Para ejemplificar esto, Freud va a la reacción terapéutica negativa, una resistencia del
SuperYó. ¿Qué es? En principio, hay una diferencia con la transferencia y también con la
repetición. Tanto la transferencia como la repetición son fenómenos que no solamente se dan
en un análisis. Con la reacción terapéutica negativa no podemos decir lo mismo, es un
fenómeno clínico. Hay pacientes a los que cierto halago sobre sus mejoras o el simple hecho
de que mejoran, hace que súbitamente empeoren y vuelvan todos los síntomas que habían
sido superados, se refuerza su padecimiento y la curación empieza a tomar el cáliz de peligro.

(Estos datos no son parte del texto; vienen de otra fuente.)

/-- The note that follows a push (R111). -/
theorem push_note (note : Note) : ∃ fresh, ((push p note s).player p).note = some fresh ∧
    fresh.number = note.number ∧ fresh.flag = note.flag ∧ fresh.tag = (s.player p).tagCounter + 1 ∧
    fresh.setup = (s.player p).active ∧ fresh.binding.map Binding.layer = enabledLayers (s.activeSetup p) := by
  have latched : SoundsOnly s (latchNote p note (makeRoom p s)) := (SoundsOnly.makeRoom p s).trans (.latchNote p note _)
  have counter : ((latchNote p note (makeRoom p s)).player p).tagCounter = (s.player p).tagCounter := by
    rw [latchNote_player, if_pos rfl, PlayerState.queued_tagCounter]
    exact makeRoom_tagCounter
  have active : ((latchNote p note (makeRoom p s)).player p).active = (s.player p).active := by rw [(latched.2 p).1]
  have setup : (latchNote p note (makeRoom p s)).activeSetup p = s.activeSetup p := by
    rw [State.activeSetup, active, latched.1]
    rfl
  obtain ⟨items, current, layers⟩ := onsetDecision_note (s := latchNote p note (makeRoom p s)) (p := p) note.number note.flag
  exact ⟨_, current, rfl, rfl, congrArg (· + 1) counter, active, layers.trans (by rw [setup])⟩

end

/-- Settles O29: room, push and press by their equations, and the frame as the followed note, the push and the
hand-off. -/
theorem latchPushFreezesTheNote : Obligations.LatchPushFreezesTheNote := by
  refine ⟨fun p s room => makeRoom_of_room room, fun p e es s stack full => makeRoom_drops stack full,
    fun p note s current heard => ?_, fun p note s breathing current => press_of_current breathing current,
    fun p f note s accepted goesOn current distinct press heard sounds => ?_⟩
  · have voices := makeRoom_noteVoices p s
    have claims : claimedVoices note = (s.player p).claimedList := by rw [PlayerState.claimedList, current]; rfl
    have tuning : (makeRoom p s).tuning = s.tuning := by rw [(SoundsOnly.makeRoom p s).1]
    have count : (makeRoom p s).sampleCount = s.sampleCount := by rw [(SoundsOnly.makeRoom p s).1]
    have bend : ((makeRoom p s).player p).bend = (s.player p).bend := by rw [((SoundsOnly.makeRoom p s).2 p).1]
    have kept {v : VoiceId} (bound : v ∈ s.noteVoices p) : (makeRoom p s).voice v = s.voice v :=
      makeRoom_voice_of_sounding (State.mem_noteVoices.1 bound).2
    refine ⟨latchEntryOf (makeRoom p s) p note ((makeRoom p s).noteVoices p), latchNote_eq note, ?_, fun q other => ?_,
      rfl, rfl, rfl, voices, bend, fun v first => ?_, fun v bound unclaimed => ?_, fun v unbound => ?_, push_note note⟩
    · rw [latchNote_player, if_pos rfl, voices, recordOf, count, recordOf]
    · rw [latchNote_player, if_neg other]
    · rw [latchEntryOf_glide note (voices ▸ first), kept (List.mem_of_mem_head? first)]
    · rw [latchNote_voice_of_bound (voices ▸ bound) (claims ▸ unclaimed), kept bound, tuning]
      rfl
    · rw [latchNote_voice_of_unbound (voices ▸ unbound), claims]
  · obtain ⟨t, u, run, followed, handed⟩ := execSenseFrame_of_goesOn goesOn current sounds distinct accepted
    rw [press, if_pos rfl, press_of_current (followed.breath goesOn) followed.currentNote,
      if_neg (heard ∘ (followed.noteVoices_eq_nil_iff current).1)] at handed
    exact ⟨t, u, run, followed, handed⟩

end Sys2Proof.Machine


/-! What every accepted sense frame leaves in its player's records, whatever it decides. -/

namespace Sys2Proof.Machine

/-! ### Records but for what playing and learning change -/

/-- A record with what playing changes taken from another. -/
def PlayerState.playedAs (a b : PlayerState) : PlayerState :=
  { a with
    note := b.note, tagCounter := b.tagCounter, latch := b.latch, held := b.held, replies := b.replies,
    statusA := b.statusA, denied := b.denied, events := b.events }

/-- An update that neither reads nor writes what playing changes goes past playing. -/
theorem PlayedOnly.update {a b : PlayerState} (h : PlayedOnly a b) (g : PlayerState → PlayerState)
    (blind : ∀ x y : PlayerState, g (x.playedAs y) = (g x).playedAs y) : PlayedOnly (g a) (g b) := by
  obtain ⟨eq, m, flags, low⟩ := h
  have after : g b = (g a).playedAs b := (congrArg g eq).trans (blind a b)
  have kept : (g a).statusA = a.statusA := by
    have same := congrArg PlayerState.statusA (blind a a)
    exact same
  refine ⟨?_, m, ?_, low⟩
  · rw [after]
    rfl
  · rw [after, kept, ← flags]
    rfl
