-- ==== Sys2Proof/Certificates/Slice0/Obligations.lean ====
section
/-! DEFINITION. The statements for the provers. Each docstring names the rule of spec/ it comes from, and
says where a clause is the model's own choice. Events are counted by the pace (log 1): a command whose
trace has `n` events answers in the step that runs it when the pace is at least `n`. -/

open Sys2Proof Sys2Proof.Machine

/-! ### Encodings -/

/-- Every well-formed instruction, with any operands, decodes back from its own words (R70 to R74, R78). -/
def Obligations.EncodedInstructionDecodesBack : Prop :=
  ∀ (hbw : Bool) (i : Instr), i.wellFormed hbw = true → decode hbw (encode i) = .ok i

/-- A word or byte that decodes is the encoding of what it decodes to, and that is well formed: no bit of
a legal word is ignored (R70 to R74, R78). -/
def Obligations.DecodedWordEncodesBack : Prop :=
  ∀ (hbw : Bool) (e : Encoded) (i : Instr),
    decode hbw e = .ok i → encode i = e ∧ i.wellFormed hbw = true

/-- R75: every command word is exactly one of the seven legal forms, selected by match and mask, or
illegal; no two rows match the same word. -/
def Obligations.EveryWordIsOneLegalRowOrIllegal : Prop :=
  ∀ w : CommandWord,
    (∀ i, decodeCommand true w = .ok i →
      (tableRow i).matches w.toNat = true ∧ tableRow i ∈ commandRows) ∧
    (∀ err, decodeCommand true w = .error err → ∀ r ∈ commandRows, r.matches w.toNat = false) ∧
    (∀ r ∈ commandRows, ∀ r' ∈ commandRows,
      r.matches w.toNat = true → r'.matches w.toNat = true → r = r')

/-- Words of the spec's own table of legal words, and LCD bytes of the block's constants, decode as the
spec says. -/
def Obligations.SpecWordsDecode : Prop :=
  decodeCommand true 0x10000 = .ok .init ∧ decodeCommand true 0x2FF00 = .ok (.cmd 0xFF) ∧
    decodeCommand true 0x34800 = .ok (.putc 0x48) ∧ decodeCommand true 0x40000 = .ok .status ∧
    decodeCommand true 0x50000 = .ok .waitidle ∧ decodeCommand true 0x60102 = .ok (.goto 1 2) ∧
    decodeCommand true 0x70300 = .ok (.waitb 3) ∧ decodeLcd 0x38 = .lcdFunctionSet 1 1 0 0 ∧
    decodeLcd 0x06 = .lcdEntryMode 1 0 ∧ decodeLcd 0xC0 = .lcdSetDdram 0x40

/-! ### The handshake and the step -/

/-- A step in DECODE whose latch holds a legal word runs the instruction that word decodes to; the step
adds only that the host's act is over (log 2). -/
def Obligations.StepRunsLatchedCommand : Prop :=
  ∀ (s : State) (w : CommandWord) (i : Instr),
    s.rstNow = false → s.seq = .decode →
    s.cmdOp = opField w → s.cmdA = aField w → s.cmdB = bField w →
    decodeCommand s.platform.hasBoundedWait w = .ok i →
    step s = exec i s.hostPasses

Entonces, cuando (a veces) se puede pensar en un fin de análisis y el paciente se declara
enfermo o incurable, es allí donde aparece la R.T.N.
No es un paciente que por desafío empeora o la ganancia de la enfermedad, es un factor
moral, un sentimiento inconsciente de culpa que haya la satisfacción en el sufrimiento, en la
enfermedad y no quiere renunciar al castigo que la neurosis le proponía. Por lo tanto, en la
medida en la que mejora, la mejora traería el fin de los síntomas y es ahí cuando aparecería la
reacción. Lo dejaría sin el padecimiento que la neurosis le ofrecía: hay un empeoramiento de la
neurosis y de los síntomas.
Si alguien empeora sin previa mejoría podríamos decir que el análisis no está funcionando, no
así cuando hay previa mejoría, que allí hablaríamos de la reacción terapéutica negativa.

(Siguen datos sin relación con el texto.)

-- ==== Sys2Proof/Laws/Invariant.lean ====
section
/-! SUPPORT. What one event of a running program keeps: the invariant, and the registers no event touches.
`Fits l s` says that the lines `l` describe `s`, where `l.last` may already say that the byte just sampled
was tested idle. -/

namespace Sys2Proof.Machine

/-! ### What the lines of a program say -/

/-- The registers agree with `l`, and `l.last` is true of the trace. -/
structure Fits (l : Lines) (s : State) : Prop where
  ctlOe : l.ctlOe = s.ctlOe
  dir : l.dir = s.dir
  rs : l.rs = s.rs
  rw : l.rw = s.rw
  e : l.e = s.e
  drv : l.drv = s.drvState
  settled : l.last = .settled → busyRule (.dir .output :: s.trace.map (·.2)) = true
  sampled : l.last = .sampled → ∃ c v r, s.trace = (c, .eDownSample v) :: r ∧ s.dbIn = v

/-- What a program that is running keeps beside the lines. -/
structure Keeps (s : State) : Prop where
  platform : s.platform.wellFormed = true
  ddram : s.lcd.device.ddram.wf = true
  driven : s.ctlOe = true → s.drvState ≠ .uninitialized
  busyRule : busyRule (s.trace.map (·.2)) = true

/-- E is high only where the rest of the program starts with the end of a strobe. -/
theorem admits_high {l : Lines} {todo : List Micro} (h : l.admits todo = true) (he : l.e = true) :
    ∃ r, (todo = .strobeDown :: r ∧ l.rw = .write ∧ l.dir = .output) ∨
      (todo = .sampleDown :: r ∧ l.rw = .read ∧ l.dir = .input) := by
  cases todo with
  | nil => simp [Lines.admits, Lines.quiet, he] at h
  | cons op r =>
    cases op with
    | strobeDown => simp [Lines.admits] at h; exact ⟨r, .inl ⟨rfl, h.1.2, h.1.1.2⟩⟩
    | sampleDown => simp [Lines.admits] at h; exact ⟨r, .inr ⟨rfl, h.1.2, h.1.1.2⟩⟩
    | setDir d => cases d <;> simp [Lines.admits, Lines.quiet, he] at h
    | _ => simp [Lines.admits, Lines.quiet, Lines.polled, Lines.timed, he] at h

/-- A state in the middle of a program, whose lines fit the rest of it, meets the invariant. -/
theorem inv_of_fits {s : State} {todo : List Micro} {fin : Finish} (hs : s.seq = .running todo fin)
    (hk : Keeps s) (hc : s.ctlOe = true) (hl : s.lines.admits todo = true)
    (hd : ∀ c v, s.trace.head? = some (c, .eDownSample v) → s.dbIn = v) : Inv s := by
  have high := fun he : s.e = true => admits_high hl (l := s.lines) he
  refine ⟨hk.platform, hk.ddram, fun he => ?_, fun he hw => ?_, fun he hw => ?_,
    fun h => by simp [hc] at h, hk.driven, ?_, hk.busyRule⟩
  · obtain ⟨r, h | h⟩ := high he
    · exact ⟨r, fin, .inl (by rw [hs, h.1])⟩
    · exact ⟨r, fin, .inr (by rw [hs, h.1])⟩
  · obtain ⟨r, h | h⟩ := high he
    · exact h.2.2
    · exact absurd (h.2.1.symm.trans hw) (by decide)
  · obtain ⟨r, h | h⟩ := high he
    · exact absurd (h.2.1.symm.trans hw) (by decide)
    · exact h.2.2
  · simp only [State.seqFits, hs]; exact ⟨hl, hd⟩

/-- A block between two commands meets the invariant. -/
theorem inv_of_idle {s : State} (hs : s.seq = .idle ∨ s.seq = .decode) (hk : Keeps s)
    (he : s.e = false)
    (hd : (s.drvState = .uninitialized ∧ s.ctlOe = false) ∨
      (s.drvState = .ready ∧ s.ctlOe = true)) : Inv s := by
  refine ⟨hk.platform, hk.ddram, fun h => by simp [he] at h, fun h => by simp [he] at h,
    fun h => by simp [he] at h, fun h => ?_, hk.driven, ?_, hk.busyRule⟩
  · rcases hd with hd | hd
    · exact ⟨hd.1, he⟩
    · simp [hd.2] at h
  · rcases hs with hs | hs <;> (simp only [State.seqFits, hs]; exact ⟨he, hd⟩)

/-! ### The loops -/

theorem admits_repoll {l : Lines} {op : Micro} {r : List Micro} (hop : op = .pollAgain ∨ op = .boundedTest)
    (h : l.admits (op :: r) = true) : l.admits (busRead ++ op :: r) = true := by
  have hp : l.polled = true := by
    rcases hop with rfl | rfl <;> simp [Lines.admits] at h <;> exact h.1
  simp only [Lines.polled, Lines.quiet, Bool.and_eq_true, Bool.not_eq_true', beq_iff_eq] at hp
  have hl : (⟨true, .input, .instruction, .read, false, l.drv, .sampled⟩ : Lines) = l := by
    obtain ⟨⟨⟨⟨⟨_, h1⟩, h2⟩, h3⟩, h4⟩, h5⟩ := hp
    cases l; simp_all
  simp only [busRead, List.cons_append, List.nil_append]
  rw [Lines.admits, Lines.admits, Lines.admits, Lines.admits]
  simp [Lines.quiet, hp, hl, h]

El paciente no se siente culpable sino enfermo. Es un sentimiento inconsciente de culpa, (por lo
demás incorrecta psicológicamente, no corresponde llamar inconscientes a los sentimientos) la
culpa no se manifiesta como un afecto sentido, experimentado por el sujeto. Es una culpa que
Freud teoriza, es una hipótesis, una deducción de lo que el paciente va diciendo.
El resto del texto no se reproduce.